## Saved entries
####

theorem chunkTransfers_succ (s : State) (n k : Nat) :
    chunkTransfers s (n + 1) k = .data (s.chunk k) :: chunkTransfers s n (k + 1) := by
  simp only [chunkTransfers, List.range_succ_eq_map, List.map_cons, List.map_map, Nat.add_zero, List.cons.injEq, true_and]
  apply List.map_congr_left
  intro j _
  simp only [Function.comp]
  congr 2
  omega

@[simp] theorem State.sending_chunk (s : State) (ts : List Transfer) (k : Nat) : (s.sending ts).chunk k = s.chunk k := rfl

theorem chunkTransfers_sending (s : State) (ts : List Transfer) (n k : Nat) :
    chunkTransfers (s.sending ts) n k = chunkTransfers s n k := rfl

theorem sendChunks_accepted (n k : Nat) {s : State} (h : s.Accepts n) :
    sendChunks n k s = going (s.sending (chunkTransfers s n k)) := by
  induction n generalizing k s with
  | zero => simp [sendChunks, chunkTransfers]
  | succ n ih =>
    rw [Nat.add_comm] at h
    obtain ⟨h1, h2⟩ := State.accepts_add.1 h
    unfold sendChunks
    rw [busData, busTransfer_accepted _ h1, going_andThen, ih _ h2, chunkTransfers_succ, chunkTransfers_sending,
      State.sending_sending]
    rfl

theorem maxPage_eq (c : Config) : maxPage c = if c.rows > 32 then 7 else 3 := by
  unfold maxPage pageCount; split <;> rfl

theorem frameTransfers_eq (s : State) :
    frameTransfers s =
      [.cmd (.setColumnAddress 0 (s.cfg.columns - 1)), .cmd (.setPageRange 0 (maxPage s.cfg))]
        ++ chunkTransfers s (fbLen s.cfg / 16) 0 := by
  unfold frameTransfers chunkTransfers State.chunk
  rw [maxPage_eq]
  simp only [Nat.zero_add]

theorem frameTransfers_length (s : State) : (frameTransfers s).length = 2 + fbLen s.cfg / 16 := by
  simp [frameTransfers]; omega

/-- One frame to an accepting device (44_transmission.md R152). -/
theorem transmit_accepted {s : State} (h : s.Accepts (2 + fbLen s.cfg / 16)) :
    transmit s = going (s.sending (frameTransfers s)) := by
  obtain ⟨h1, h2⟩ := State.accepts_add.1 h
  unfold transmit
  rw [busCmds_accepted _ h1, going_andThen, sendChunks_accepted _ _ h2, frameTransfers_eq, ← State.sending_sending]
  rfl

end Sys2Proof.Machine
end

####

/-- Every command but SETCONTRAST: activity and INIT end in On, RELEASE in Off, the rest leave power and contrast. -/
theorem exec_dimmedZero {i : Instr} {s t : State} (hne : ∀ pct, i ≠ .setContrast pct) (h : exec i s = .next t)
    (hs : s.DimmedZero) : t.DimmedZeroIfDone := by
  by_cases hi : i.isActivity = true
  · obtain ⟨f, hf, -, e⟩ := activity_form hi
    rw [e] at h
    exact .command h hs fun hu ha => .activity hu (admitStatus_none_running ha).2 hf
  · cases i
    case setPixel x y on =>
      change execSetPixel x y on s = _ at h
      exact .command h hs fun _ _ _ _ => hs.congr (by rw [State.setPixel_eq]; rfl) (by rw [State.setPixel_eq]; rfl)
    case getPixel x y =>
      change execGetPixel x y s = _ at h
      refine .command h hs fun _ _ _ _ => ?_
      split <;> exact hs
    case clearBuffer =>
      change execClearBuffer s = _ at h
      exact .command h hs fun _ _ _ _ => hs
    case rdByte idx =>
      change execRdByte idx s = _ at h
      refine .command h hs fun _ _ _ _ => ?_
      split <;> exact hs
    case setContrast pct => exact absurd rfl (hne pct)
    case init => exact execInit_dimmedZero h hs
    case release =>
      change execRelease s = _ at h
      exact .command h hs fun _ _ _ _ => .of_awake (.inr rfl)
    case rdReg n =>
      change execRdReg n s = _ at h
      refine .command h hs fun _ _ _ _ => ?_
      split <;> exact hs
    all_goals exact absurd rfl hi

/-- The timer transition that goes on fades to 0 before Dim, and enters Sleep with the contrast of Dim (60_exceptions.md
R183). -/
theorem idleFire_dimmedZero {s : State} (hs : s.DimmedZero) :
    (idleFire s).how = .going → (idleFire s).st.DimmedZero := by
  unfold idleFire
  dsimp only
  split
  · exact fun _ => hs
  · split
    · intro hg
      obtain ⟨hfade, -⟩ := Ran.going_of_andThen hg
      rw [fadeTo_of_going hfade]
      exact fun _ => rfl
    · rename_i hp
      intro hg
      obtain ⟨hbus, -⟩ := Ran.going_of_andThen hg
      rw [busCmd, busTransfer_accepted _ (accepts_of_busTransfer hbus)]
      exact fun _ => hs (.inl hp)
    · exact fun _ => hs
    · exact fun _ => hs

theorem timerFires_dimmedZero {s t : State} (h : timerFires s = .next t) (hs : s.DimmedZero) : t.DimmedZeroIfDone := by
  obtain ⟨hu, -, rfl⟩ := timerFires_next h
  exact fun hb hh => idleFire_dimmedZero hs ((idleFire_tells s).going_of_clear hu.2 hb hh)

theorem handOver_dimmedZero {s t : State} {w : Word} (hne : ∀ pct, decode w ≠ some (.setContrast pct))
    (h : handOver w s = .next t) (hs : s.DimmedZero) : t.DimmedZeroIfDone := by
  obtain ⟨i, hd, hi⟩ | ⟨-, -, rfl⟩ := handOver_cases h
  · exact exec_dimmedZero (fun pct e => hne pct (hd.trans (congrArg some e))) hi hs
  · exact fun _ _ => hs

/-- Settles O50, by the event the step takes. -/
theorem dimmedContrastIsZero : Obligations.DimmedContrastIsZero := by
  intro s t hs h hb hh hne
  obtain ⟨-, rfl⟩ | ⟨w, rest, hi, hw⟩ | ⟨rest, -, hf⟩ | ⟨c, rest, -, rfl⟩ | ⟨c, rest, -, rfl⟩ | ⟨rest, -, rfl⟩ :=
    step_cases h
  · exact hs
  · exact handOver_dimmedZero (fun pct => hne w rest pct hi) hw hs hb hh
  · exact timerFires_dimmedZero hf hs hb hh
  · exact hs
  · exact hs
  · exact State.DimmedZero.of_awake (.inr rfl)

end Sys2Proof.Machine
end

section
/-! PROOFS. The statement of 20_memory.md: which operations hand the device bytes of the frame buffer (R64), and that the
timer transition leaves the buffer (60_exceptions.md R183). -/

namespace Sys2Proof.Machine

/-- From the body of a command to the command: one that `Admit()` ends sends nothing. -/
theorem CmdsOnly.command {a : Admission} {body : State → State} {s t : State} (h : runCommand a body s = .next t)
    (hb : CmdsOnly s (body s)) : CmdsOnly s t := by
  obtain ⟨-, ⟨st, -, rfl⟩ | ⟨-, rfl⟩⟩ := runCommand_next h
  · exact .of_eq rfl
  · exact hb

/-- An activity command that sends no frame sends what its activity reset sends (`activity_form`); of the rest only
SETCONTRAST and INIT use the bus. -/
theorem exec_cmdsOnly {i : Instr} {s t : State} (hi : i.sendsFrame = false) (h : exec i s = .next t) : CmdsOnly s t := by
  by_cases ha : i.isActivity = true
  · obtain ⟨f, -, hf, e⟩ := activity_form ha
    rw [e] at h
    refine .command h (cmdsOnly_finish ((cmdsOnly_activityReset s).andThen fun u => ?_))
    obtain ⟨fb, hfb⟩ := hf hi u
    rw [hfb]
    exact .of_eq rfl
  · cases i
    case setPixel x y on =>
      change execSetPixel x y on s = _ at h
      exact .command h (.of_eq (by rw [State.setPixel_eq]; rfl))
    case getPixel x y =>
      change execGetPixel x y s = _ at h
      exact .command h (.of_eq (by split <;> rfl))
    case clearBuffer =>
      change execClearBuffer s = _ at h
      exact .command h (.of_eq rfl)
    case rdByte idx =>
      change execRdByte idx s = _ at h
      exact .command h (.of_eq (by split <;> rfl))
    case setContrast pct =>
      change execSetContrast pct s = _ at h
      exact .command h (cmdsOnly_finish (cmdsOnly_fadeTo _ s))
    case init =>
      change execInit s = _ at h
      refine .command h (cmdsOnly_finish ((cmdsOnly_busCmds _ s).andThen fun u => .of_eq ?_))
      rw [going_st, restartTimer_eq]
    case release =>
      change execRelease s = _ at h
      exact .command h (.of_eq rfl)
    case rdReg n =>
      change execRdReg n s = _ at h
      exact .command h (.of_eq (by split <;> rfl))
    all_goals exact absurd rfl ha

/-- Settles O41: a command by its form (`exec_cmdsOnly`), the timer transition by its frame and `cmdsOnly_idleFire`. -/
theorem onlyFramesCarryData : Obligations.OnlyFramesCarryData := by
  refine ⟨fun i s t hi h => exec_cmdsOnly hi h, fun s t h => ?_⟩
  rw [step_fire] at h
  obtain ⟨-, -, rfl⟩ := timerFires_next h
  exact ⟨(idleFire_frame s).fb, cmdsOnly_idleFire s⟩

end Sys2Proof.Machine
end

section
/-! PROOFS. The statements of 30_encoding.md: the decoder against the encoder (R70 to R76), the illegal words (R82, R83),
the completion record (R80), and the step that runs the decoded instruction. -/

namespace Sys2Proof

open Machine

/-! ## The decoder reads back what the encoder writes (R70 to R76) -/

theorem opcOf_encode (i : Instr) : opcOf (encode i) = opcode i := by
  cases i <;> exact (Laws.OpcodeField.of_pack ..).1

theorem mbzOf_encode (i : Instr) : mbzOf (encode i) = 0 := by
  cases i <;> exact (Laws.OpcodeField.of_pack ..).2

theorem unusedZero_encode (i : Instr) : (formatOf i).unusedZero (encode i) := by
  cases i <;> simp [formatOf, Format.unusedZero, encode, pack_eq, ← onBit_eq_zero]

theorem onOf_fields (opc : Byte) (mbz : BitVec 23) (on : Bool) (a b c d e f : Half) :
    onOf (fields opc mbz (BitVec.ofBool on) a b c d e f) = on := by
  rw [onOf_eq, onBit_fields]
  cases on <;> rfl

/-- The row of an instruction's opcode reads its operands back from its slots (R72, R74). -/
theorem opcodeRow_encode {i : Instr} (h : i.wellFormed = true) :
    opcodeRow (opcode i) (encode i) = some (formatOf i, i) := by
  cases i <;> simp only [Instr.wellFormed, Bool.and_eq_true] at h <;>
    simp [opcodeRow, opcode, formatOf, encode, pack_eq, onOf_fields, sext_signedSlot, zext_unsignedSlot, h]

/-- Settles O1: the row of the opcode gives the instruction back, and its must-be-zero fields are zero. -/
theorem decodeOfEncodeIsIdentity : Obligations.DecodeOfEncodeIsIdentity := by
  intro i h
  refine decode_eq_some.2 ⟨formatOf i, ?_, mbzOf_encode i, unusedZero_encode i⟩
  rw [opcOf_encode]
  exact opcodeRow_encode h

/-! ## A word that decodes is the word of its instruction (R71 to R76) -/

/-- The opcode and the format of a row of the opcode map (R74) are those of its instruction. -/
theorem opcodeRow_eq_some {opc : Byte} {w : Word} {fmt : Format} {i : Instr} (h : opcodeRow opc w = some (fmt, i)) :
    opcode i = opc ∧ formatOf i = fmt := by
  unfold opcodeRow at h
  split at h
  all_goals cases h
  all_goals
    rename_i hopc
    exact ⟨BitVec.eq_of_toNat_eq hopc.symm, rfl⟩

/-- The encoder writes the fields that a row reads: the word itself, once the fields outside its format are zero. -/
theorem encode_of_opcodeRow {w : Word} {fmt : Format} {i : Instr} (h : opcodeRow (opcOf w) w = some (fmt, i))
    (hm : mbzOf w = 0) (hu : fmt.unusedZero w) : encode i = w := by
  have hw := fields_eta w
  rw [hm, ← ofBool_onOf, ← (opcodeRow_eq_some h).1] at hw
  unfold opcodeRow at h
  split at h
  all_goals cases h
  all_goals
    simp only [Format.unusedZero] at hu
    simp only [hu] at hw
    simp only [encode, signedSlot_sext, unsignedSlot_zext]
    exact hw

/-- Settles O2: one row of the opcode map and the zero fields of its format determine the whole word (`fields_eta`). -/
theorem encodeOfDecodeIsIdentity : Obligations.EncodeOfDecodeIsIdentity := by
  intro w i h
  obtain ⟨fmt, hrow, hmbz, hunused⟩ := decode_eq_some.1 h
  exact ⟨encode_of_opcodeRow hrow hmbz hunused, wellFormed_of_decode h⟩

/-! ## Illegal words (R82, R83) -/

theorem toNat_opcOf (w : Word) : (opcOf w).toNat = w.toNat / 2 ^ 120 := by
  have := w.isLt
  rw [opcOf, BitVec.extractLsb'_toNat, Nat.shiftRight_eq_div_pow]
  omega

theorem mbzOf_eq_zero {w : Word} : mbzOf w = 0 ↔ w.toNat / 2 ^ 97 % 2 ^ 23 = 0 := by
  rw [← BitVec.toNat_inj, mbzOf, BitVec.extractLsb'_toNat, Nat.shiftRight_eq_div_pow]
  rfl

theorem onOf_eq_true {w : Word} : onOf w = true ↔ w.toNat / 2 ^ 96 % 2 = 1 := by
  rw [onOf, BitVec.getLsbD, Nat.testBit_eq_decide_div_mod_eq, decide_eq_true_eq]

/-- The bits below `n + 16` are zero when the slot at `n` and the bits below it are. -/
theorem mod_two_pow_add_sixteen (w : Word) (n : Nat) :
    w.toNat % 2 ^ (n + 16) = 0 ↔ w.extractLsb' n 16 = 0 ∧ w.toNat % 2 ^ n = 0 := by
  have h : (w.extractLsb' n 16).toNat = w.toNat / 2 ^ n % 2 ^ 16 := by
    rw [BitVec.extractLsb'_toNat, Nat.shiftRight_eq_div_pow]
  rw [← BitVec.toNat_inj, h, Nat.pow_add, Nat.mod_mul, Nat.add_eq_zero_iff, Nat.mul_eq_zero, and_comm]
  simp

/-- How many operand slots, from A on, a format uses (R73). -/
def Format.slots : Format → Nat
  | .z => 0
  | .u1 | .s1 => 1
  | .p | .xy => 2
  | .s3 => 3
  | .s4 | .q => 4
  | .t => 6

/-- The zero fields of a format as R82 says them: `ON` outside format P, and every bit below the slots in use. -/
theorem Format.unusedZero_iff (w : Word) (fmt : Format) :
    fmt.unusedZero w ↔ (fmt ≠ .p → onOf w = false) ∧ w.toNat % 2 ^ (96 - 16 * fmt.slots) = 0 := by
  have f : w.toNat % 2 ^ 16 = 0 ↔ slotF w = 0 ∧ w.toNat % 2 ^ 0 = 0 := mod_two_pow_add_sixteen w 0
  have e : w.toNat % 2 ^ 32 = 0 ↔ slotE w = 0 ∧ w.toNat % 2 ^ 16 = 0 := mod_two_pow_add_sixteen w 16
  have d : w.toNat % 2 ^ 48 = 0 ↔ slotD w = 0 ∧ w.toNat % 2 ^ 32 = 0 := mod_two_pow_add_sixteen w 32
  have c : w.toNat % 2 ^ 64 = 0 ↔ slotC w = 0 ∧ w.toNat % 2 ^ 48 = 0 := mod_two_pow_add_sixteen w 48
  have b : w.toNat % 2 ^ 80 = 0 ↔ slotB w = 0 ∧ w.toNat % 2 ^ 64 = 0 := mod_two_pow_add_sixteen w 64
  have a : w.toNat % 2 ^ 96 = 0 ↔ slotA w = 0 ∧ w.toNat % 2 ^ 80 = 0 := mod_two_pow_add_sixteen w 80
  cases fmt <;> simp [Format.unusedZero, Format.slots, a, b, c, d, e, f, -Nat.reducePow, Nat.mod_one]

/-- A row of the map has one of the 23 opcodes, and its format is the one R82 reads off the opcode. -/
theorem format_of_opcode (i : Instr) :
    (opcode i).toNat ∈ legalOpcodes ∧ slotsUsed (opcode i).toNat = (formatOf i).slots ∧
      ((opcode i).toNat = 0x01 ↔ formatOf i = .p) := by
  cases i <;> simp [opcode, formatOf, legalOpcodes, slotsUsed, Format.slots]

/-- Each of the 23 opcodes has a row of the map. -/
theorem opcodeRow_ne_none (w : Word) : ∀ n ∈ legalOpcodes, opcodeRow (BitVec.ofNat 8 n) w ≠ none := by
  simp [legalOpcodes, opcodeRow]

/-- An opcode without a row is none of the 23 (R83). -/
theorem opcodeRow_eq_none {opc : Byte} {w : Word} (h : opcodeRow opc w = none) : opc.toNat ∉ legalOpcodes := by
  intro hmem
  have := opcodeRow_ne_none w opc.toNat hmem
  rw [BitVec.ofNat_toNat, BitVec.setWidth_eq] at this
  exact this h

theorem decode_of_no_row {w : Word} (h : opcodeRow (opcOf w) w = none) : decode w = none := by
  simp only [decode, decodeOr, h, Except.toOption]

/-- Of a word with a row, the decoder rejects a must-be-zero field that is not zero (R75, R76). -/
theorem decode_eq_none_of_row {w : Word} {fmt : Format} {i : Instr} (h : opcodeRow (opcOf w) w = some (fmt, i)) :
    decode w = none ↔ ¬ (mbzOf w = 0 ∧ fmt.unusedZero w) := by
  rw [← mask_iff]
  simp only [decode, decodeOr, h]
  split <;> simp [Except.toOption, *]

####

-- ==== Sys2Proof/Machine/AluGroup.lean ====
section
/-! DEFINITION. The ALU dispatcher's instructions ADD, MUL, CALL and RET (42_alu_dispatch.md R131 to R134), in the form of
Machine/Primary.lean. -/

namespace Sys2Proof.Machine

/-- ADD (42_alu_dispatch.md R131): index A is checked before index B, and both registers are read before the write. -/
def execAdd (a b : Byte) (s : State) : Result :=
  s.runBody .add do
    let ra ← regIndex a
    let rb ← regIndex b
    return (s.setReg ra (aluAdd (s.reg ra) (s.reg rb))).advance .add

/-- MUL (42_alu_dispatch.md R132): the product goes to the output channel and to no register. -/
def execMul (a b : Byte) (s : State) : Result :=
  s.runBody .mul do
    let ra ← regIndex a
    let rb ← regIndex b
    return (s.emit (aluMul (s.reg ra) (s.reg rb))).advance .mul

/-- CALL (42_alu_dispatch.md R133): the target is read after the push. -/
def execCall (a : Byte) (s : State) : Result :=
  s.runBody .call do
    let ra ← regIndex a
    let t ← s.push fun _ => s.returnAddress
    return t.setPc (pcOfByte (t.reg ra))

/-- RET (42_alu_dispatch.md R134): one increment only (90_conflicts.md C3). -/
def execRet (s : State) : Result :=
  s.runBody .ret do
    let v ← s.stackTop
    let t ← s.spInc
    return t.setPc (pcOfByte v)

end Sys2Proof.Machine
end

####

## Task to carry out
Wherever a line holds the word "intro", copy that line out of the entries above.

## Completed task
  intro j _
    · intro hg
      intro hg
  intro s t hs h hb hh hne
  intro i h
  intro w i h
  intro hmem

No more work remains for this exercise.